Правду сказать, ее даже несколько раздражала шумливая, жестикулирующая бойкость этого города, во всяком случае, она не поступилась бы ради Одессы своим Севастополем, корабельная опрятность которого сочеталась с мужеством ветерана. Андрей взял извозчика. Поехали на Большой Фонтан. На загородной дороге копыта мягко пошлепывали. И звезд было больше, и пахло иначе – стародавней, скифской степью.
Шесть лет назад в такую же ночь Софья ехала с братом в Севастополь. Ее тогда выпустили из тюрьмы на поруки, ей минул двадцать один.
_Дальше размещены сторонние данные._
/-- The work of a narrow store of `n` bytes: both halves are checked before either enters the store buffer. -/
def State.doStoreN (s : State) (n : Nat) (c0 : Instr) (i : Iss) (rt rb : Reg) (m : AMode) : State :=
  s.issueOne i ⟨.mem, rt :: rb :: modeRegs m, false⟩ (fun paired t =>
    let read := (t.pen i.pen.val).read paired
    let ok : Except Exc Unit := do
      checkAddr m rb read
      checkTag 2 [Tag.int, Tag.uint, Tag.raw] (read rt)
    match ok, t.runCtx i.pen.val paired with
    | .error e, _ => .exc e t
    | .ok (), none => .wait
    | .ok (), some (r, c) =>
      let a := modeAddr m 1 (read rb).val (modeIdx m read)
      (t.resolveParts c c0 .write (narrowParts a.1 n)).bind (fun ps t =>
        let x := t.checkParts c r.lig true ps
        match firstFault x.1 with
        | some e => .exc e x.2
        | none => (t.firstWrites c c0 [] ps).bind (fun _ _ =>
            let t := ps.foldl (fun t p => t.wroteTo c p.h) x.2
            let t := t.pushStore c.pen { halves := storeHalves ps (read rt).val.toNat }
            .ok (fun x => (x.writeBase paired rb a.2).done paired) t)))

/-- STB (R143, R176). -/
def execStb (i : Iss) (rt rb : Reg) (m : AMode) (s : State) : Host.Outcome State Fault Refusal :=
  guarded (s.ready i.pen.val) s (fun s => s.doStoreN 1 (.stb i rt rb m) i rt rb m)

/-- STH (R143, R176, R177). -/
def execSth (i : Iss) (rt rb : Reg) (m : AMode) (s : State) : Host.Outcome State Fault Refusal :=
  guarded (s.ready i.pen.val) s (fun s => s.doStoreN 2 (.sth i rt rb m) i rt rb m)

/-- STW (R143, R176, R177). -/
def execStw (i : Iss) (rt rb : Reg) (m : AMode) (s : State) : Host.Outcome State Fault Refusal :=
  guarded (s.ready i.pen.val) s (fun s => s.doStoreN 4 (.stw i rt rb m) i rt rb m)

/-! ### Bank atomics (R178, R282) -/

/-- Replace the word that an atomic holds, in every copy that the run writes. -/
def State.atomicPut (s : State) (c : Ctx) (cpa : Nat) (w : TWord) : State :=
  (if isInk cpa then s.runCopies c.pen c.home cpa else [cpa]).foldl (fun t a => t.poke a w) s

/-- The work of an atomic: `f` gives the new word, or the tag fault of the memory word. -/
def State.doAtomic (s : State) (fab : Bool) (c0 : Instr) (i : Iss) (rt rb : Reg) (m : AMode)
    (pre : TWord → Except Exc Unit) (f : TWord → TWord → Except Exc TWord) : State :=
  s.issueOne i ⟨.mem, rt :: rb :: modeRegs m, false⟩ (fun paired t =>
    let form : Bool := match m with
      | .off _ => true
      | .postInc _ | .preDec _ | .index _ _ => false
    if !form then .exc (excIllegal 3) t
    else
      let read := (t.pen i.pen.val).read paired
      let ok : Except Exc Unit := do
        checkAddr m rb read
        pre (read rt)
      match ok, t.runCtx i.pen.val paired with
      | .error e, _ => .exc e t
      | .ok (), none => .wait
      | .ok (), some (r, c) =>
        let a := modeAddr m 8 (read rb).val (modeIdx m read)
        if bitsOf a.1 0 3 ≠ 0 then .exc (excAlign a.1 true) t
        else (t.resolve c c0 .write a.1).bind (fun h t =>
          if isRsv h.cpa && !fab then .hold (.fabric h.cpa (t.onPortA c h.cpa) c0) t
          else
            let t := t.settleAll c.pen
            let chk (w : TWord) : Except Exc Unit := ((f w (read rt)).map (fun _ => ())).mapError (fun e => { e with write := true })
            (t.readChecked c r.lig { write := true, notReg := true } h (t.readBank c h true) chk).bind (fun old u =>
              (t.firstWrite c c0 h).bind (fun _ _ =>
                match f old (read rt) with
                | .error e => .exc e u
                | .ok new => .ok (fun x => (x.addLate rt old).done paired) ((u.wroteTo c h).atomicPut c h.cpa new)))))

/-- The new word of ATADD (R143, R178). -/
def atAdd (old rt : TWord) : Except Exc TWord := do
  checkTag 3 [Tag.int, Tag.uint] old
  if old.tag = rt.tag then pure ⟨old.tag, old.val + rt.val⟩ else .error (excTag tdMismatch 3)

def State.doAtadd (s : State) (fab : Bool) (i : Iss) (rt rb : Reg) (m : AMode) : State :=
  s.doAtomic fab (.atadd i rt rb m) i rt rb m (checkTag 2 [Tag.int, Tag.uint]) atAdd

def State.doAtswp (s : State) (fab : Bool) (i : Iss) (rt rb : Reg) (m : AMode) : State :=
  s.doAtomic fab (.atswp i rt rb m) i rt rb m (fun _ => .ok ()) (fun _ w => .ok w)

/-- ATADD (R178, R282). -/
def execAtadd (i : Iss) (rt rb : Reg) (m : AMode) (s : State) : Host.Outcome State Fault Refusal :=
  guarded (s.ready i.pen.val) s (fun s => s.doAtadd false i rt rb m)

/-- ATSWP (R178, R282). -/
def execAtswp (i : Iss) (rt rb : Reg) (m : AMode) (s : State) : Host.Outcome State Fault Refusal :=
  guarded (s.ready i.pen.val) s (fun s => s.doAtswp false i rt rb m)

end Sys2Proof.Machine
end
Из Одессы с братом Васей на пароходе. В такую же летнюю ночь… Но нет, она не вспоминала ни ту ночь, ни как сидели они на палубе и, глядя на фосфорический блеск волн, шептались о счастье, которое дает жизнь ради народа, о пробуждении России… Нет, не вспоминала. Она слышала дыхание Андрея, и она жила тем, чем редко жив человек: не прошлым и не будущим, а теперешней минутой.
Желябов остановил извозчика, велел подождать.
Пошли к морю. Вдали оно было глухо-темное, ближе – светлело раствором лунного света.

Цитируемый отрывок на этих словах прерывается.